→ DATASET ENTRIES:

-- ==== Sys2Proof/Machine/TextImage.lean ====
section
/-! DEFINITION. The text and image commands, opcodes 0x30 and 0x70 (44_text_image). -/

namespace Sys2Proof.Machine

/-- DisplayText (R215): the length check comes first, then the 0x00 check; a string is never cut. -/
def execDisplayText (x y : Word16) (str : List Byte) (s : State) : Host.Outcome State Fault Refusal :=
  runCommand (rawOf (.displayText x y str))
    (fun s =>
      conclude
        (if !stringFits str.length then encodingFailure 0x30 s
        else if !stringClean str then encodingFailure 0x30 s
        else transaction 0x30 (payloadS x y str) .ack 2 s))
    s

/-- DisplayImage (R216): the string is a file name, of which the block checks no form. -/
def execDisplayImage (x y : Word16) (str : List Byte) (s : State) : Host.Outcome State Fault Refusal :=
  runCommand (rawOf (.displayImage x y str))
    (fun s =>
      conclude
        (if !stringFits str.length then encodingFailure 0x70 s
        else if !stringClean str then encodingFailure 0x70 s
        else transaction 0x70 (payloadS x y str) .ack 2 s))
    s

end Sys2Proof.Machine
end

→ EXERCISE DETAILS:
Your task is to return, exactly and on their own, the lines from the one containing "else transaction 0x30" through the last line of the listing.

→ SOLUTION FOR THIS EXERCISE:
        else transaction 0x30 (payloadS x y str) .ack 2 s))
    s

/-- DisplayImage (R216): the string is a file name, of which the block checks no form. -/
def execDisplayImage (x y : Word16) (str : List Byte) (s : State) : Host.Outcome State Fault Refusal :=
  runCommand (rawOf (.displayImage x y str))
    (fun s =>
      conclude
        (if !stringFits str.length then encodingFailure 0x70 s
        else if !stringClean str then encodingFailure 0x70 s
        else transaction 0x70 (payloadS x y str) .ack 2 s))
    s

end Sys2Proof.Machine
end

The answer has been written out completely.